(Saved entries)
● ● ● ● ●
-- ==== Sys2Proof/Machine/EngineQueue.lean ====
section
/-!
DEFINITION. Words of instructions as fields (R102), and the engine queues (R119): what an engine instruction reads and
writes of registers and banks, and which of the queued ones executes (R77, R94).
-/
namespace Sys2Proof.Machine

/-- A field of a word. -/
def wf_ (w : W128) (hi lo : Nat) : Nat := bits w.toNat hi lo

/-- The class of an instruction word (R102). -/
def wordClass (w : W128) : Nat := bits w.toNat 127 124

/-- The engines of a core: 0 array, 1 vector engine, 2 SFU. -/
def Core.engineQ (k : Core) : Nat → List EngOp
  | 0 => k.array
  | 1 => k.vector
  | _ => k.sfu

/-- Store an engine queue. -/
def Core.setEngineQ (k : Core) (e : Nat) (l : List EngOp) : Core :=
  match e with
  | 0 => { k with array := l }
  | 1 => { k with vector := l }
  | _ => { k with sfu := l }

/-- Depth of an engine queue (R119). -/
def engineDepth : Nat → Nat
  | 0 => 4
  | _ => 8

/-- An engine queue has no free place: issue waits (R119). -/
def Core.engineFull (k : Core) (e : Nat) : Bool := decide (engineDepth e ≤ (k.engineQ e).length)

/-- Operation of a queued word. -/
def EngOp.op (o : EngOp) : Nat := match wordClass o.word with
  | 0x1 => 0x100
  | 0x3 => 0x300 + wf_ o.word 123 120
  | _ => 0x200 + wf_ o.word 123 116

/-- Vector registers and accumulator banks (100 + bank) that an engine instruction reads (R94, R77). -/
def EngOp.reads (o : EngOp) : List Nat :=
  let va := wf_ o.word 110 106
  let vb := wf_ o.word 105 101
  let vc := wf_ o.word 100 96
  match o.op with
  | 0x100 => [100 + wf_ o.word 123 122]
  | 0x220 => [] | 0x221 => [va] | 0x222 => [100 + wf_ o.word 89 88] | 0x223 => [va] | 0x224 => []
  | 0x225 => [va] | 0x226 => []
  | 0x230 => [va, vb] | 0x231 => [va, vb] | 0x232 => [va, vb] | 0x233 => [va, vb, vc] | 0x234 => [va, vb] | 0x235 => [va, vb]
  | 0x239 => [va, vb] | 0x248 => [va, vb] | 0x252 => []
  | n => if 0x300 ≤ n then [wf_ o.word 114 110] else [va]

/-- Vector registers and banks that an engine instruction writes. -/
def EngOp.writes (o : EngOp) : List Nat :=
  let vd := wf_ o.word 115 111
  match o.op with
  | 0x100 => [100 + wf_ o.word 123 122]
  | 0x221 => [] | 0x223 => [100 + wf_ o.word 89 88] | 0x225 => [] | 0x250 => [] | 0x251 => []
  | 0x245 => [vd, wf_ o.word 100 96]
  | 0x248 => [vd, wf_ o.word 105 101, wf_ o.word 100 96]
  | n => if 0x300 ≤ n then [wf_ o.word 119 115] else [vd]

/-- Two engine instructions of one context meet in a register or bank. -/
def EngOp.conflicts (o p : EngOp) : Bool :=
  o.ctx == p.ctx && (p.writes.any (fun x => o.reads.contains x || o.writes.contains x) || p.reads.any (fun x => o.writes.contains x))

/-- No earlier instruction of another queue holds the head back (R77, R94). -/
def Core.mayRun (k : Core) (o : EngOp) : Bool :=
  (k.array ++ k.vector ++ k.sfu).all (fun p => !(decide (p.id < o.id) && o.conflicts p))

/-- A queued instruction waits for no tag: it names none, or its tags have been met (R153, R155). -/
def EngOp.untagged (o : EngOp) : Bool :=
  o.granted || (match wordClass o.word with
    | 0x1 => wf_ o.word 117 116 == 0 && (bit o.word.toNat 120 || wf_ o.word 115 114 == 0)
    | 0x2 => wf_ o.word 83 82 == 0
    | _ => true)

/-- The instruction an engine executes: the head of its queue, once nothing holds it (R90, R134). -/
def Core.executing (k : Core) (e : Nat) : Option EngOp :=
  (k.engineQ e).head?.filter (fun o => k.mayRun o && o.untagged)

/-- The engines hold no instruction of a context. -/
def Core.engineIdle (k : Core) (ctx : Nat) : Bool :=
  (k.array ++ k.vector ++ k.sfu).all (fun o => o.ctx != ctx)

/-- The sequencer state that a queued instruction works on: its context's, or what is left of its own kernel's where a
later kernel runs (R194). -/
def Core.engSeq (k : Core) (o : EngOp) : SeqState :=
  match k.old.find? (fun x => x.1 == o.kid) with
  | some x => x.2
  | none => k.seq o.ctx

/-- Store it. -/
def Core.setEngSeq (k : Core) (o : EngOp) (q : SeqState) : Core :=
  if k.old.any (fun x => x.1 == o.kid) then { k with old := SMap.put k.old o.kid q } else k.setSeq o.ctx q

/-- An ended kernel's state is dropped once no engine instruction of it remains. -/
def Core.trimOld (k : Core) : Core :=
  { k with old := k.old.filter (fun x => (k.array ++ k.vector ++ k.sfu).any (fun o => o.kid == x.1)) }

end Sys2Proof.Machine
end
● ● ● ● ●
YOUR GOAL:
Write out exactly the lines above from the line with "[vd, wf_ o.word 100 96]" through the line with "def EngOp.conflicts (o", both of them included, and leave out all other lines.

PROBLEM SOLUTION:
  | 0x245 => [vd, wf_ o.word 100 96]
  | 0x248 => [vd, wf_ o.word 105 101, wf_ o.word 100 96]
  | n => if 0x300 ≤ n then [wf_ o.word 119 115] else [vd]

/-- Two engine instructions of one context meet in a register or bank. -/
def EngOp.conflicts (o p : EngOp) : Bool :=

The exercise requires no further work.